● **TASK BRIEF**
Nothing is needed except the lines below that run from the one with "theorem Mod.replyVals_get (m" through the one with "def Mod.rest (m", repeated exactly.

DATA RECORDS Block Start

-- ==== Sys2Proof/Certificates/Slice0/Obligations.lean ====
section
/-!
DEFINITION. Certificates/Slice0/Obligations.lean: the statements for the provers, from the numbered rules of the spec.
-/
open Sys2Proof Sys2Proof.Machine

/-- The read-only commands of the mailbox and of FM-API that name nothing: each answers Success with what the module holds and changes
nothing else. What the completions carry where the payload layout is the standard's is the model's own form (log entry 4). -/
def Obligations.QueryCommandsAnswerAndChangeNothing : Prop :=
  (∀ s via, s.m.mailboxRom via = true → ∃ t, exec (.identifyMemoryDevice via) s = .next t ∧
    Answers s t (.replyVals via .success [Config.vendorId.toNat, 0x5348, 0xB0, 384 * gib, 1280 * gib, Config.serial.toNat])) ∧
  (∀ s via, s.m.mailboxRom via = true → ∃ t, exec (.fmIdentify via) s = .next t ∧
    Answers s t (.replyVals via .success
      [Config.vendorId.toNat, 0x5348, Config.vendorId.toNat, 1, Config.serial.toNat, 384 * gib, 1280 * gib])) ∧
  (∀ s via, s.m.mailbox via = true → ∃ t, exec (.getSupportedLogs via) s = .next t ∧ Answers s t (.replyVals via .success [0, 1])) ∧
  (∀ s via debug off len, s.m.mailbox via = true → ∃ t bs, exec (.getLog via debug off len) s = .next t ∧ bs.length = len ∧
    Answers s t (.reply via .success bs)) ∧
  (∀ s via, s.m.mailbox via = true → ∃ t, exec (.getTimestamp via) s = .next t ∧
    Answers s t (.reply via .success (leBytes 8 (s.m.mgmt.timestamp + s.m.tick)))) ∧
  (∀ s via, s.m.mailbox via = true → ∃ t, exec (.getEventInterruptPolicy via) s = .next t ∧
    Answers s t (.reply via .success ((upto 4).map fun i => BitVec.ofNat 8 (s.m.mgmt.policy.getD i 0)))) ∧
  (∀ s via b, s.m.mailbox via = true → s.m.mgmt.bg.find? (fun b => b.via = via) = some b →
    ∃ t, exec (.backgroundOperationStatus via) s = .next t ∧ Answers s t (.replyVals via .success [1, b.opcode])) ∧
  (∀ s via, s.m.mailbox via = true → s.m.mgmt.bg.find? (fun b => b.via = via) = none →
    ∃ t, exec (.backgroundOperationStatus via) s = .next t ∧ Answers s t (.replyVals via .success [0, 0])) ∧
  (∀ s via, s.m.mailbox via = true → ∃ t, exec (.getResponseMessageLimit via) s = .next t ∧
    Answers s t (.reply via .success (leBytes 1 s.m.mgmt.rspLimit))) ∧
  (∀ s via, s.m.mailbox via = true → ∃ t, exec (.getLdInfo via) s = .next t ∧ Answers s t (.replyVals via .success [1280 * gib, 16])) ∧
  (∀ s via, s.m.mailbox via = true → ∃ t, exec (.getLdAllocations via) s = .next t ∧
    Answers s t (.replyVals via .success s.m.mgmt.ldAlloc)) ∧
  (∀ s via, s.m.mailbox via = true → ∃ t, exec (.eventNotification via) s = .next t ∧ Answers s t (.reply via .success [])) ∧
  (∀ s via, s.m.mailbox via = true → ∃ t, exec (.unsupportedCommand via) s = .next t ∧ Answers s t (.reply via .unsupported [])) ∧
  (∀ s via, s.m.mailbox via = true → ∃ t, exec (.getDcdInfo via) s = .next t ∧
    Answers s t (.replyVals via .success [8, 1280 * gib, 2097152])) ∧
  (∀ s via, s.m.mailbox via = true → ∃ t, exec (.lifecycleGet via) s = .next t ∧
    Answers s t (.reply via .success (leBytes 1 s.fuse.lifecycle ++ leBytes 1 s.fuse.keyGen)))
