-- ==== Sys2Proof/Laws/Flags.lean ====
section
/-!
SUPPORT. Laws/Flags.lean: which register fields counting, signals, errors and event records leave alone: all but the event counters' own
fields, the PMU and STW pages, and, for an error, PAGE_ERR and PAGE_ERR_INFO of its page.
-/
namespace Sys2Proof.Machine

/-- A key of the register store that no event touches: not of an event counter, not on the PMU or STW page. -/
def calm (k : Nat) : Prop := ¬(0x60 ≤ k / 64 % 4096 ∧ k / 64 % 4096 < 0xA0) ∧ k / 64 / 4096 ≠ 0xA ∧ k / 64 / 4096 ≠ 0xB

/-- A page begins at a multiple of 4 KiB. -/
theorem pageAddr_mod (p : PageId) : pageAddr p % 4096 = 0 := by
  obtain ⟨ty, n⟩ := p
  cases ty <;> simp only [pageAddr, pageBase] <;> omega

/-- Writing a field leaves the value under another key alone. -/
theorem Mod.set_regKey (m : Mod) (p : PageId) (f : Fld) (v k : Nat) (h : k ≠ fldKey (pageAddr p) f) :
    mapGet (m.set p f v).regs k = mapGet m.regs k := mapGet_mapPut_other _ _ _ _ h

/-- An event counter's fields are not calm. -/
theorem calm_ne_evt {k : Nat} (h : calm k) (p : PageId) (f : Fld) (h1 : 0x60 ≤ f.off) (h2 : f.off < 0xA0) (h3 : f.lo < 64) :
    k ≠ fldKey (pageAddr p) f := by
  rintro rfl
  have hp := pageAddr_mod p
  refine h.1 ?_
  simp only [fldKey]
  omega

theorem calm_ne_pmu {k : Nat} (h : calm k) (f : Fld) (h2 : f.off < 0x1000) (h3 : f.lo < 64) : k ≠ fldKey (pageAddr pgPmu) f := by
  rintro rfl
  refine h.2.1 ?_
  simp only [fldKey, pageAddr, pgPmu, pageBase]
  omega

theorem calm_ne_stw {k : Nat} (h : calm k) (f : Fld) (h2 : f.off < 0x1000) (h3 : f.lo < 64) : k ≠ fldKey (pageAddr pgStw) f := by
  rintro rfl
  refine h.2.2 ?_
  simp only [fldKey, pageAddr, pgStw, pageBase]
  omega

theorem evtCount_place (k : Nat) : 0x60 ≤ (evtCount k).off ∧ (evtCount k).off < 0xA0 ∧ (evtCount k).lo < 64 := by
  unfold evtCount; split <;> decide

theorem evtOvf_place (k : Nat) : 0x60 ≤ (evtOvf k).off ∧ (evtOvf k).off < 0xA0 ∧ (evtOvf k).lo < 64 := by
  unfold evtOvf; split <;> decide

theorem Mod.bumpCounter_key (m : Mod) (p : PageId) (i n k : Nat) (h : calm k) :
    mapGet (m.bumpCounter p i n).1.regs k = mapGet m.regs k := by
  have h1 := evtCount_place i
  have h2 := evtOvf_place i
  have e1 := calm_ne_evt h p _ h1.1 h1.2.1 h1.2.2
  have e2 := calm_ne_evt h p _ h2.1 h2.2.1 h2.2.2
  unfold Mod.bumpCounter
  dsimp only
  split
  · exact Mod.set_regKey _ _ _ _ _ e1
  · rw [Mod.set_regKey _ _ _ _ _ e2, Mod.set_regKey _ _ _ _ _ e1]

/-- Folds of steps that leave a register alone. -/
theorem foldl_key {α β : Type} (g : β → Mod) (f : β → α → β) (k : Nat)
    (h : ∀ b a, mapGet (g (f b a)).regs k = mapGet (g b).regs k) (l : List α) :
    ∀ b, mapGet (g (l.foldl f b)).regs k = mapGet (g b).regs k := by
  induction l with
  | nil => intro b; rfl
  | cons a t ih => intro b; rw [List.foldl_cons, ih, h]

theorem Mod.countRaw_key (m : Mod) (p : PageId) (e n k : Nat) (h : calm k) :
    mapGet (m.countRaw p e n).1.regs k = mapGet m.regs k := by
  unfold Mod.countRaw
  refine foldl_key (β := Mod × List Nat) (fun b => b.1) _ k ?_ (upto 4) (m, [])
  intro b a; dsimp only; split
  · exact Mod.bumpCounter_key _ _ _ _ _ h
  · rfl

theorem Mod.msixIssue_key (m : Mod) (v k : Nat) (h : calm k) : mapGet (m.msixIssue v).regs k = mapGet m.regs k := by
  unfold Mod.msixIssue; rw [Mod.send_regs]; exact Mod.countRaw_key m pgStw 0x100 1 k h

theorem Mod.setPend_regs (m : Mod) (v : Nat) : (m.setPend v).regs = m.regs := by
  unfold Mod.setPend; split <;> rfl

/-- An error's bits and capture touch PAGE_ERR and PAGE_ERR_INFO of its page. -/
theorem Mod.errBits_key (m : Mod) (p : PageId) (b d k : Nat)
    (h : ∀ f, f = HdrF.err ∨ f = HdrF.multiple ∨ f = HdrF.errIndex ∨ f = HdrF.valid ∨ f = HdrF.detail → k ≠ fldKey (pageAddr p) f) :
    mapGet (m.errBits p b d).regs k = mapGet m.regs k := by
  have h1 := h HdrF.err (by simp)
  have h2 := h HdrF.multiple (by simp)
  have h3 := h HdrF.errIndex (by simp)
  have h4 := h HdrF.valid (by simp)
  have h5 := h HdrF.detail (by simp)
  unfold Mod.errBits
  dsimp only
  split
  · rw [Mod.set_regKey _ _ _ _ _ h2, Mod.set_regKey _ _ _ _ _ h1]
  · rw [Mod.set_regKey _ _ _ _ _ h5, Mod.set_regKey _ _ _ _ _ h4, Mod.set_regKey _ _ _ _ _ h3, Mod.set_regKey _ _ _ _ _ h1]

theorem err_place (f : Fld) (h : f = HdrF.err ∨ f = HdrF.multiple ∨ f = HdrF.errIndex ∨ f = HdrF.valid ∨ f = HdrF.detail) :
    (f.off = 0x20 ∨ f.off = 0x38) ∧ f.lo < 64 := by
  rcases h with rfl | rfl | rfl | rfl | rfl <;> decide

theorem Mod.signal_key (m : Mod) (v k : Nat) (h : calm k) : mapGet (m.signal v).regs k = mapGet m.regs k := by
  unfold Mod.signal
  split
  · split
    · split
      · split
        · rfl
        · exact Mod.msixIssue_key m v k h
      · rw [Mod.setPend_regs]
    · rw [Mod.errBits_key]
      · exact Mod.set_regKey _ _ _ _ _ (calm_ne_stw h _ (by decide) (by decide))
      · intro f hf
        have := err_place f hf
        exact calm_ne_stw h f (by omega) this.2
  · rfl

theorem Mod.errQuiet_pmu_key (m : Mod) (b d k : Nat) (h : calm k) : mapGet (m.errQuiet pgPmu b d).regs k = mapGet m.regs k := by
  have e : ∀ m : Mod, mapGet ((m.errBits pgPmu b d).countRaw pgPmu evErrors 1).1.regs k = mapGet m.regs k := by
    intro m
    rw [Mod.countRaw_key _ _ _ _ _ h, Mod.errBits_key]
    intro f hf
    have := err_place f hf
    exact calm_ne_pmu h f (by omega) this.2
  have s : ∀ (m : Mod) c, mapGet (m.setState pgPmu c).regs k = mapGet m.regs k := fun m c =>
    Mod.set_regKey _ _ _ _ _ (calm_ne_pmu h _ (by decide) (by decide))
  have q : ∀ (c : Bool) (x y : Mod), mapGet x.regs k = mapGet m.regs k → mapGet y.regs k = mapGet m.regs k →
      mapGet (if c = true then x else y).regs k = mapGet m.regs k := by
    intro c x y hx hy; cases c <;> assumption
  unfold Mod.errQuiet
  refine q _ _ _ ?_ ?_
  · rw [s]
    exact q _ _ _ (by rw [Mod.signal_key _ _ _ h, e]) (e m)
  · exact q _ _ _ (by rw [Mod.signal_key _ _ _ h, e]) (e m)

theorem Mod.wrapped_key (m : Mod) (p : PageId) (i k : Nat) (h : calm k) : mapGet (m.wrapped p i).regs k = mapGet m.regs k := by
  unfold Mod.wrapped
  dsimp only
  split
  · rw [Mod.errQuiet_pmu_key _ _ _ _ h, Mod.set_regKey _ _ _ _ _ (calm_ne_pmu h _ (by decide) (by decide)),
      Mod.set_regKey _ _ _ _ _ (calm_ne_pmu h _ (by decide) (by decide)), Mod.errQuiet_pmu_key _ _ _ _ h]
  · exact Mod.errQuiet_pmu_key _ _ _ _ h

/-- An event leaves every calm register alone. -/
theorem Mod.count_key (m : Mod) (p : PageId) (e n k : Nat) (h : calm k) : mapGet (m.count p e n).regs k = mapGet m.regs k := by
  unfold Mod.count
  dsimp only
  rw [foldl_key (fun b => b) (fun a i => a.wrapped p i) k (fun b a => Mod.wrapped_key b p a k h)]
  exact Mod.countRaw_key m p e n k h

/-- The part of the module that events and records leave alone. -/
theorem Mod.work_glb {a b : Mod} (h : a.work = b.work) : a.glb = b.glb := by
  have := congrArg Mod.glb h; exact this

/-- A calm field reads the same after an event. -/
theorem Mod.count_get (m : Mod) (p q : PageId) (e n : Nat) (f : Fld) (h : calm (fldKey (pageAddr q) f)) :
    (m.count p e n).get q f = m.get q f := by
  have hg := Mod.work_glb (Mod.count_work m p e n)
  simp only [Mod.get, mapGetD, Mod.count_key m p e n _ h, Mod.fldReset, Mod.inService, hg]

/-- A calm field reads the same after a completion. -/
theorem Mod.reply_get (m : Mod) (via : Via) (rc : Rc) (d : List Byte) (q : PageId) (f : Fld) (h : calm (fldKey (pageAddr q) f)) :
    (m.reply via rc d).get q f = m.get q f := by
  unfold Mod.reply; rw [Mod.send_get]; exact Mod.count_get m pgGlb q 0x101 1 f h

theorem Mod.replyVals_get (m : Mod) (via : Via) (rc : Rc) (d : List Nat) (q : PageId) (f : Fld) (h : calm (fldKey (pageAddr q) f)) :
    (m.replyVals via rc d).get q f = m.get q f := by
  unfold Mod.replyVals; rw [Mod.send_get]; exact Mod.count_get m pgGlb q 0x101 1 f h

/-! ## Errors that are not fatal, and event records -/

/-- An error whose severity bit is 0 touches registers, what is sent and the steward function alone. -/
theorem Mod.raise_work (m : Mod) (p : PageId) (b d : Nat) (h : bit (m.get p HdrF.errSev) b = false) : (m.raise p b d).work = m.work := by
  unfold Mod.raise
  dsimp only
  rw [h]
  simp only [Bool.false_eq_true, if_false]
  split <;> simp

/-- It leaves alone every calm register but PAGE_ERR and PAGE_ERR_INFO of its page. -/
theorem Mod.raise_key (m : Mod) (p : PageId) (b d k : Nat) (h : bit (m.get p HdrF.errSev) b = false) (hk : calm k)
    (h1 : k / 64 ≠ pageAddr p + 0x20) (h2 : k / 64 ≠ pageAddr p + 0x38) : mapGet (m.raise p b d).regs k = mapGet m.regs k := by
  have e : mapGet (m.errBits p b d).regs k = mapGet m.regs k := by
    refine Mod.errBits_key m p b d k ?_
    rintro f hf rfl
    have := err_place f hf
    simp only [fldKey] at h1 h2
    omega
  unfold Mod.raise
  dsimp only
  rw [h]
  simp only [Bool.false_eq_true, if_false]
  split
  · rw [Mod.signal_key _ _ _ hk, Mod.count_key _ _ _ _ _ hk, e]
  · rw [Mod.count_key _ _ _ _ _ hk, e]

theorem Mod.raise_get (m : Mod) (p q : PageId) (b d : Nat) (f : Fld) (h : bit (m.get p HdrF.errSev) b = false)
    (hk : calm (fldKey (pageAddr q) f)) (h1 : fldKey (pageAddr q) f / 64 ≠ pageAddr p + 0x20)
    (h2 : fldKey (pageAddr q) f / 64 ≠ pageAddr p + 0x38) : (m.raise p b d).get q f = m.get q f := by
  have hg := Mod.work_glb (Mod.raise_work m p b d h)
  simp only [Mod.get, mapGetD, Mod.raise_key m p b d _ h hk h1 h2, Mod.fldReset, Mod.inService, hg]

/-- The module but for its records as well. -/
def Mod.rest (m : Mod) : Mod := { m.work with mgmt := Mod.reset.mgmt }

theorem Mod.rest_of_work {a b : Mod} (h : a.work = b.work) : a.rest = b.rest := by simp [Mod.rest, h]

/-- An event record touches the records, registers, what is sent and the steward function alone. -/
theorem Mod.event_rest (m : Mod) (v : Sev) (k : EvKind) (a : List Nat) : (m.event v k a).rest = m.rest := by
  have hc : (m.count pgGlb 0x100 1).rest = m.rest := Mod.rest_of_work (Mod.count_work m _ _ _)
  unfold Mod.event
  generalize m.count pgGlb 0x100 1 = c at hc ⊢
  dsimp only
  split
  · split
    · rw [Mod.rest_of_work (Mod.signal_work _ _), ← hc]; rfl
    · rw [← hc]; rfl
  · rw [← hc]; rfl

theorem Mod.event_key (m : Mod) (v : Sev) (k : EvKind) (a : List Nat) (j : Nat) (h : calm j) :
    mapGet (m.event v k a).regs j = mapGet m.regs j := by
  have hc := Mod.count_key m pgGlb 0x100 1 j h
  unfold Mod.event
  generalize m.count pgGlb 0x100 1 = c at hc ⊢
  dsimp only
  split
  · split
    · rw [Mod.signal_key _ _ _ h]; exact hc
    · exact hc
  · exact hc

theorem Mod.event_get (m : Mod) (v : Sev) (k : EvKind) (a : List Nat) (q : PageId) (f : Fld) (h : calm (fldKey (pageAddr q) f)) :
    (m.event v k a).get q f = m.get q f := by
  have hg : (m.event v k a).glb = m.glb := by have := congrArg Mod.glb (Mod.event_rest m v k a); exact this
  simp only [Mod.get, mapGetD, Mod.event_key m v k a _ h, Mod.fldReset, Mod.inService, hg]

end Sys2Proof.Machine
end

DATA RECORDS Block End

● **SOLUTION TO THE PROBLEM**
theorem Mod.replyVals_get (m : Mod) (via : Via) (rc : Rc) (d : List Nat) (q : PageId) (f : Fld) (h : calm (fldKey (pageAddr q) f)) :
    (m.replyVals via rc d).get q f = m.get q f := by
  unfold Mod.replyVals; rw [Mod.send_get]; exact Mod.count_get m pgGlb q 0x101 1 f h

/-! ## Errors that are not fatal, and event records -/

/-- An error whose severity bit is 0 touches registers, what is sent and the steward function alone. -/
theorem Mod.raise_work (m : Mod) (p : PageId) (b d : Nat) (h : bit (m.get p HdrF.errSev) b = false) : (m.raise p b d).work = m.work := by
  unfold Mod.raise
  dsimp only
  rw [h]
  simp only [Bool.false_eq_true, if_false]
  split <;> simp

/-- It leaves alone every calm register but PAGE_ERR and PAGE_ERR_INFO of its page. -/
theorem Mod.raise_key (m : Mod) (p : PageId) (b d k : Nat) (h : bit (m.get p HdrF.errSev) b = false) (hk : calm k)
    (h1 : k / 64 ≠ pageAddr p + 0x20) (h2 : k / 64 ≠ pageAddr p + 0x38) : mapGet (m.raise p b d).regs k = mapGet m.regs k := by
  have e : mapGet (m.errBits p b d).regs k = mapGet m.regs k := by
    refine Mod.errBits_key m p b d k ?_
    rintro f hf rfl
    have := err_place f hf
    simp only [fldKey] at h1 h2
    omega
  unfold Mod.raise
  dsimp only
  rw [h]
  simp only [Bool.false_eq_true, if_false]
  split
  · rw [Mod.signal_key _ _ _ hk, Mod.count_key _ _ _ _ _ hk, e]
  · rw [Mod.count_key _ _ _ _ _ hk, e]

theorem Mod.raise_get (m : Mod) (p q : PageId) (b d : Nat) (f : Fld) (h : bit (m.get p HdrF.errSev) b = false)
    (hk : calm (fldKey (pageAddr q) f)) (h1 : fldKey (pageAddr q) f / 64 ≠ pageAddr p + 0x20)
    (h2 : fldKey (pageAddr q) f / 64 ≠ pageAddr p + 0x38) : (m.raise p b d).get q f = m.get q f := by
  have hg := Mod.work_glb (Mod.raise_work m p b d h)
  simp only [Mod.get, mapGetD, Mod.raise_key m p b d _ h hk h1 h2, Mod.fldReset, Mod.inService, hg]

/-- The module but for its records as well. -/
def Mod.rest (m : Mod) : Mod := { m.work with mgmt := Mod.reset.mgmt }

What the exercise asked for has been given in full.